Michael also believes that Sinwar “had a strategic plan to activate all fronts against Israel.” The goal was “a pincer movement that would lead to the collapse of Israel.” The “Axis of Resistance” under Iranian leadership plans to wage a protracted war of attrition that will bring Israel to its knees socially and economically. “They assume that Israel is a Western society that is not resilient enough to deal with it.” Michael also thinks Sinwar was surprised by the strong US response and the rather weak support from Hezbollah and Iran.
Netanyahu said of Sinwar that he was not interested in the fate of his people and was acting “like a little Hitler in his bunker.” Michael also says that Sinwar “has no problem sacrificing his own people.”
Daraghmeh also believes that Sinwar and the rest of the Hamas leadership are hiding in the tunnel system in the Gaza Strip. “They have been preparing for this for months, if not years,” says Daraghmeh. “They expected the invasion.” Read more about Hamas’ tunnels here.

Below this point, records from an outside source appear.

-- ==== Sys2Proof/Safety.lean ====
section
/-! DEFINITION. The terms claims are written in: a live core, what every entry point keeps, a safe run, the operand an
instruction sees, and what is the same before and after. -/

namespace Sys2Proof.Machine

/-! ## Live cores, the invariant, safe runs -/

/-- The core may be stepped: reset has happened (R32) and no fault is latched (R271). -/
abbrev State.Live (s : State) : Prop := s.created = true ∧ s.fault = none

/-- What every entry point keeps: memory in canonical form, and bit 5 of P stored as 1 (R24, R34). -/
abbrev State.Inv (s : State) : Prop := Memory.wf s.ram ∧ s.p.getLsbD 5 = true

/-- The next step completes an instruction. -/
def State.SafeStep (s : State) : Prop := ∃ t, step s = .next t

/-- `n` steps complete with no fault and no refusal. -/
def State.SafeFor (n : Nat) (s : State) : Prop := ∃ t, Host.Core.run Sys2Proof.core n s = .next t

/-- Every read of the bus is answered from RAM: the flat 64 KB RAM of D18. -/
abbrev State.FlatBus (s : State) : Prop := s.answers = []

/-! ## The operand an instruction sees (R105, R123) -/

/-- The effective address of an instruction that runs in a state. -/
def effAddr (i : Instr) (s : State) : Word := (resolve i.operand s).target

/-- The operand value M of an instruction that runs in a state: the byte its class read gives. -/
def operandOf (i : Instr) (s : State) : Byte := (loadOperand i.operand (resolve i.operand s)).1

/-- The state after the resolver and the class read. -/
def afterOperand (i : Instr) (s : State) : State := (loadOperand i.operand (resolve i.operand s)).2

/-- The cost of an instruction that is not a branch: its base count and its page-cross penalty (R125, R126). -/
def costOf (i : Instr) (s : State) : Nat := i.baseCycles + pageCrossPenalty i (resolve i.operand s).crossed

/-- R74: the opcode bytes and modes of a mnemonic, in the table's order. -/
def rowsOf (m : Mnemonic) : List (Byte × Mode) :=
  (opcodeTable.filter (fun r => r.mnemonic == m)).map (fun r => (r.opcode, r.mode))

/-- What the bus answers to the read `k` reads from now (0 for the next), made at `a`, while RAM at `a` is as it is. -/
def State.nthAnswer (s : State) (k : Nat) (a : Word) : Byte :=
  match s.answers[k]? with
  | some (some v) => v
  | _ => Memory.read s.ram a.toNat

/-- `n` bytes fetched at PC, one after another (R100, R131), with the state after them. -/
def fetchBytes (n : Nat) (s : State) : List Byte × State :=
  match n with
  | 0 => ([], s)
  | n + 1 => ((fetchByte s).1 :: (fetchBytes n (fetchByte s).2).1, (fetchBytes n (fetchByte s).2).2)

/-! ## The accesses of an instruction (R104, R131) -/

/-- Whether a transaction is a write, and its address. -/
def Access.shape : Access → Bool × Word
  | .read a _ => (false, a)
  | .write a _ => (true, a)

/-- The transactions of a log that are not in an earlier one, oldest first. -/
def newAccesses (before after : List Access) : List Access := (after.take (after.length - before.length)).reverse

/-- The pointer reads of a mode, in order (R112, R113, R114). -/
def pointerReads (o : Operand) (s : State) : List Word :=
  match o with
  | .ind w => [w, word16 w.hi (w.lo + 1)]
  | .indX b => [word16 0 (b + s.x), word16 0 (b + s.x + 1)]
  | .indY b => [word16 0 b, word16 0 (b + 1)]
  | _ => []

/-- The accesses of an operand class at the effective address (R104, R123).  An Immediate operand is read as the
instruction's operand byte. -/
def classAccesses (i : Instr) (ea : Word) : List (Bool × Word) :=
  match i.operandClass with
  | .read => if i.mode = .imm then [] else [(false, ea)]
  | .write => [(true, ea)]
  | .rmw => [(false, ea), (true, ea)]
  | _ => []

/-- The stack and vector accesses of an instruction's own rule (R241 to R244, R252 to R255). -/
def ownAccesses (m : Mnemonic) (sp : Byte) : List (Bool × Word) :=
  match m with
  | .pha | .php => [(true, word16 1 sp)]
  | .pla | .plp => [(false, word16 1 (sp + 1))]
  | .jsr => [(true, word16 1 sp), (true, word16 1 (sp - 1))]
  | .rts => [(false, word16 1 (sp + 1)), (false, word16 1 (sp + 2))]
  | .brk => [(true, word16 1 sp), (true, word16 1 (sp - 1)), (true, word16 1 (sp - 2)), (false, 0xFFFE), (false, 0xFFFF)]
  | .rti => [(false, word16 1 (sp + 1)), (false, word16 1 (sp + 2)), (false, word16 1 (sp + 3))]
  | _ => []

/-! ## The same before and after -/

/-- The byte of RAM at an address. -/
def peek (s : State) (a : Word) : Byte := Memory.read s.ram a.toNat

/-- Every byte of memory but those at the listed addresses reads as before. -/
def SameMemExcept (l : List Word) (s t : State) : Prop := ∀ a, a ∉ l → peek t a = peek s a

/-- Every flag but the listed ones is as before. -/
def SameFlagsExcept (l : List Flag) (s t : State) : Prop := ∀ f, f ∉ l → t.flag f = s.flag f

/-- The numbered registers but P, whose flags have their own frame. -/
inductive Reg where
  | A | X | Y | SP | PC
  deriving DecidableEq, Repr

/-- The value of a register. -/
def State.reg (s : State) : Reg → Nat
  | .A => s.a.toNat
  | .X => s.x.toNat
  | .Y => s.y.toNat
  | .SP => s.sp.toNat
  | .PC => s.pc.toNat

/-- Every register but the listed ones is as before. -/
def SameRegsExcept (l : List Reg) (s t : State) : Prop := ∀ r, r ∉ l → t.reg r = s.reg r

/-- Reset has happened or not as before, and the fault latch is as before. -/
def SameLatch (s t : State) : Prop := t.created = s.created ∧ t.fault = s.fault

/-- The frame of an instruction: nothing but the listed registers, flags and bytes of memory has changed. -/
def ChangesOnly (regs : List Reg) (flags : List Flag) (bytes : List Word) (s t : State) : Prop :=
  SameRegsExcept regs s t ∧ SameFlagsExcept flags s t ∧ SameMemExcept bytes s t ∧ SameLatch s t

/-- R117: Z and N are those of a value. -/
def FlagsZN (t : State) (v : Byte) : Prop := t.flag .Z = (v == 0) ∧ t.flag .N = v.getLsbD 7

end Sys2Proof.Machine
end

Both experts believe it is highly unlikely that Sinwar and other Hamas leaders could surrender in the fighting. “They will fight to the end,” Daraghmeh said. “They believe that if they die as martyrs, they will go to heaven.”
(t-online/dsc)
Soource :Watson
I am Amelia James, a passionate journalist with a deep-rooted interest in current affairs. I have more than five years of experience in the media industry, working both as an author and editor for 24 Instant News. My main focus lies in international news, particularly regional conflicts and political issues around the world.